I've used this guy's (Marv's) designs and they sew out excellent. IF he hasn't AREADY got it, he will digitize it for you! I'm not related or anything, just a satisfied customer!! Lollie

Westway Marketing
Celebrating 30 Years 1977 -2007
"Watch my designs sew at all the ISS shows this year
Visit the Hirsch / Tajima Booth and tell them I sent you''

WEB www.westway. citymax.com
e-mail [email protected] net

38255 Encanto rd.
Murrieta, CA 92563
phone 951 526-2342
fax 509 561-3801


----------



## skits (Jun 24, 2009)

Ive just come across this link....never used them though

5000 embroidery designs for sale only $299 > Forums > Embroidery Startup - Embroidery Business Information


----------



## SunEmbroidery (Oct 18, 2007)

Yes, Marv at Westway Marketing is a very experienced digitizer who produces top quality work. He has lots of corporate logos on his site.


----------



## thutch15 (Sep 8, 2008)

I have a request to make some hats for the Lions Club, does anyone have the digitized logo? Thanks


----------



## skits (Jun 24, 2009)

thutch15 said:


> I have a request to make some hats for the Lions Club, does anyone have the digitized logo? Thanks


is this what you're after?
whats your email so I can email it to you.

Rgds,
Rish


----------



## thutch15 (Sep 8, 2008)

... How much do I owe you and will this work for hats or just polos? Also is that your website (the digitizing one) or just the one you use? I am in need of some digitizing and have struggled finding a good one. Thanks Troy

Also, I tried sending you a PM, but it said your box was full...


----------



## skits (Jun 24, 2009)

thutch15 said:


> [email protected] ... How much do I owe you and will this work for hats or just polos? Also is that your website (the digitizing one) or just the one you use? I am in need of some digitizing and have struggled finding a good one. Thanks Troy
> 
> Also, I tried sending you a PM, but it said your box was full...

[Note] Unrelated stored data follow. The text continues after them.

/-- The margin of R279: a context it has shed returns only after HOLD fits; one admitted pending the grade, which it never shed, as soon as it fits. The contexts of the margin priority kept, in keep order, starting from the set run in full; with the counts of
fitting decisions of the others. Decisions count from the tick the margin's grade is in force on (the worked example of chapter 10:
DEDUCED, log entry 38). -/
def State.margin (s : State) (g tick l : Nat) (base : List (Nat × ContextS)) : List (Nat × ContextS) × List (Nat × Nat) :=
  let slot := tick % 3000
  let cand := s.keepOrder tick (s.freqFor g base slot) (s.workSet.filter (fun p => p.2.prio == 4 - g))
  cand.foldl (fun (a : List (Nat × ContextS) × List (Nat × Nat)) p =>
    let w := s.wOf g (a.1 ++ [p]) slot
    let out := s.ldg.shed.contains p.1 && p.2.mode == .shed
    if !out then (if w ≤ l then (a.1 ++ [p], a.2) else a)
    else
      let k := if s.fget Reg.TOP_DOMAIN_GRADE = g ∧ w ≤ l - s.ldgHyst then ((getIdx s.ldg.fits p.1).getD 0) + 1 else 0
      if s.ldgHold ≤ k then (a.1 ++ [p], a.2) else (a.1, putIdx a.2 p.1 k)) (base, [])

/-- The contexts that run at a grade (R276), and the fit counts. -/
def State.runSet (s : State) (g tick l : Nat) : List (Nat × ContextS) × List (Nat × Nat) :=
  let w := s.workSet
  if g = 0 then (w, [])
  else if g ≤ 3 then s.margin g tick l (upTo w (3 - g))
  else if g = 4 then (p0Of w, [])
  else (s.g5Set tick, [])

/-! ## The decision (R277) -/

/-- The thermal park (R275). -/
def State.thermalPark (s : State) : State :=
  let t := s.tHot
  if !s.flag Reg.LDG_STAT_TPARK then
    if 1680 ≤ t then
      (((s.ldgMod (fun x => { x with parkCool := 0 })).fsetB Reg.LDG_STAT_TPARK true).evt Reg.LDG_EVT_TPARK).fault 0x0009 255 255 0
    else s
  else
    let k := if t < 16 * ((s.tjLimit : Int) - 10) then s.ldg.parkCool + 1 else 0
    if s.ldgHold ≤ k then (s.ldgMod (fun x => { x with parkCool := 0 })).fsetB Reg.LDG_STAT_TPARK false
    else s.ldgMod (fun x => { x with parkCool := k })

/-- A raise to `f` may be planned as far as the voltage goes: while it is frozen, no higher than the last confirmed reading supports (R71). -/
def State.mayRaise (s : State) (f : Nat) : Bool :=
  !s.flag Reg.CCS_STAT_VFROZEN || (s.clk.ccs.readOk && decide (f ≤ (s.supports s.clk.ccs.readMv).getD 0))

/-- The frequency the ledger chose for grade `g` acts on the clock plan (R282, R69, R70, R71). In G5 the core clock is 128,000 cpt (R286): its fall waits for no
count of decisions (DEDUCED, log entry 83). -/
def State.chooseFreq (s : State) (g f : Nat) : State :=
  let s0 := s.fset Reg.LDG_STAT_FPLAN f
  if s.flag Reg.TOP_DOMAIN_COAST || s.coreSafe then s0.ldgMod (fun x => { x with lowFreq := 0 })
  else if s.freq < f then
    let s1 := (s0.ldgMod (fun x => { x with lowFreq := 0 })).ccsMod (fun c => { c with chosen := f })
    if s.clk.ccs.raise.isNone && decide (s.clk.ccs.noRaise ≤ s.time.tick) && !s.clk.ccs.ramping && s.mayRaise f then s1.decideRaise f else s1
  else if f < s.freq then
    let k := s.ldg.lowFreq + 1
    (s0.ldgMod (fun x => { x with lowFreq := k })).ccsMod (fun c => { c with chosen := if g = 5 ∨ s.ldgHold ≤ k then f else s.freq })
  else (s0.ldgMod (fun x => { x with lowFreq := 0 })).ccsMod (fun c => { c with chosen := f })

/-- The ledger asks the planner for moves off the hotter half of the engines (R287). -/
def State.heat (s : State) : State :=
  let d : Int := sgn 16 (s.fget (Reg.LDG_TEMP_TEMP 5)) - sgn 16 (s.fget (Reg.LDG_TEMP_TEMP 6))
  if s.flag Reg.LDG_CTRL_HEAT && s.flag (Reg.LDG_TEMP_VALID 5) && s.flag (Reg.LDG_TEMP_VALID 6) &&
     decide (16 * zeroAs1 (s.fget Reg.LDG_THERM_SPREAD) < d.natAbs) then
    (s.evt Reg.LDG_EVT_HEAT_MOVE).ldgMod (fun x => { x with hot := some (if 0 < d then 0 else 1) })
  else s.ldgMod (fun x => { x with hot := none })

/-- The decision for the next tick at stu offset 512,000 (R277 to R282). -/
def State.gradeDecide (s : State) : State :=
  let tick := s.time.tick + 1
  let slot := tick % 3000
  let s1 := s.thermalPark
  let flr := if s1.flag Reg.LDG_STAT_TPARK then 5 else s1.floorOf
  let now := s1.fget Reg.TOP_DOMAIN_GRADE
  let cap := s1.lCap
  let th := s1.lTh
  let l := Nat.min cap th
  let g0 := if flr = 5 then 5 else Nat.max (s1.gradeBy l slot) flr
  let better := decide (0 < now) && decide (flr ≤ now - 1) && s1.gradeTest (now - 1) (l - s1.ldgHyst) slot
  let passes := if better then s1.ldg.passes + 1 else 0
  let g := if g0 < now then (if s1.ldgHold ≤ passes then now - 1 else now) else g0
  let (set, fits) := s1.runSet g tick l
  let shed := ((s1.workSet.filter (fun p => !set.any (fun q => q.1 == p.1)))).map (·.1)
  let marginShed := decide (1 ≤ g) && decide (g ≤ 3) &&
    s1.workSet.any (fun p => p.2.prio == 4 - g && p.2.mode == .running && shed.contains p.1)
  let exceeds := decide (g = 4) && decide (l < s1.wOf 4 (p0Of s1.workSet) slot)
  let f := s1.freqFor g set slot
  let plan := s1.wPlan g l set slot f
  let s2 := s1.ldgMod (fun x => { x with
    passes := if g = now then passes else 0, fits := fits, shedNext := shed, limSum := x.limSum + l, decided := tick })
  let s3 := ((s2.fset Reg.LDG_STAT_NEXT g).fset Reg.LDG_STAT_FLOOR flr).fsetB Reg.LDG_STAT_OVER exceeds
  let s4 := if exceeds then s3.evt Reg.LDG_EVT_OVER else s3
  let s5 := if marginShed then s4.evt Reg.LDG_EVT_MARGIN_SHED else s4
  let s6 := ((s5.fset Reg.LDG_LIMIT_L (satTo 8388607 l)).fsetB Reg.LDG_LIMIT_BIND (decide (th < cap))).rsetN Reg.LDG_PLAN (satTo 8388607 plan)
  (s6.chooseFreq g f).heat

hi thutch.... you dont owe me anything for the logo... I have it on file so its yours for free  the logo is for polos not caps. if you want us to punch it for caps could you email me the artwork and we shall punch it for free for you......

the website is my own company...you can order from the website or you can email me directly...I'll get it either way.....also on the pricing link you can state what price you want for future jobs.....

hope you like the quality

rgds
skits


----------



## thutch15 (Sep 8, 2008)

Thanks for the info Skits. Is there something I can change to make this into a logo for hats or do I have to have a whole new logo created? Thanks Troy


----------



## skits (Jun 24, 2009)

thutch15 said:


> Thanks for the info Skits. Is there something I can change to make this into a logo for hats or do I have to have a whole new logo created? Thanks Troy


i personally recommend you to get it repunched from start.... maybe you can try running one cap and see if it works.... let me know


----------



## skits (Jun 24, 2009)

thutch15 said:


> Thanks for the info Skits. Is there something I can change to make this into a logo for hats or do I have to have a whole new logo created? Thanks Troy


have you got the artwork on you?

Rgds,
Skits


----------



## thutch15 (Sep 8, 2008)

skits said:


> have you got the artwork on you?
> 
> Rgds,
> Skits


No I dont...the customer still has not decided. Thanks for all the help. I will be emailing you through your website.


----------



## zlf0261 (May 2, 2009)

What formats do you used?


----------



## thutch15 (Sep 8, 2008)

I have a toyota 9100...I think it something like .dst or .10o?


----------



## Tweat (May 30, 2007)

Hi, Could I buy this logo from you? I need to do some shirts for a festival next week.
Thanks
Jean


----------



## curtrnev (May 28, 2007)

TEX INC - Smart Packs


toward the bottom of the page is the corporate logo's


----------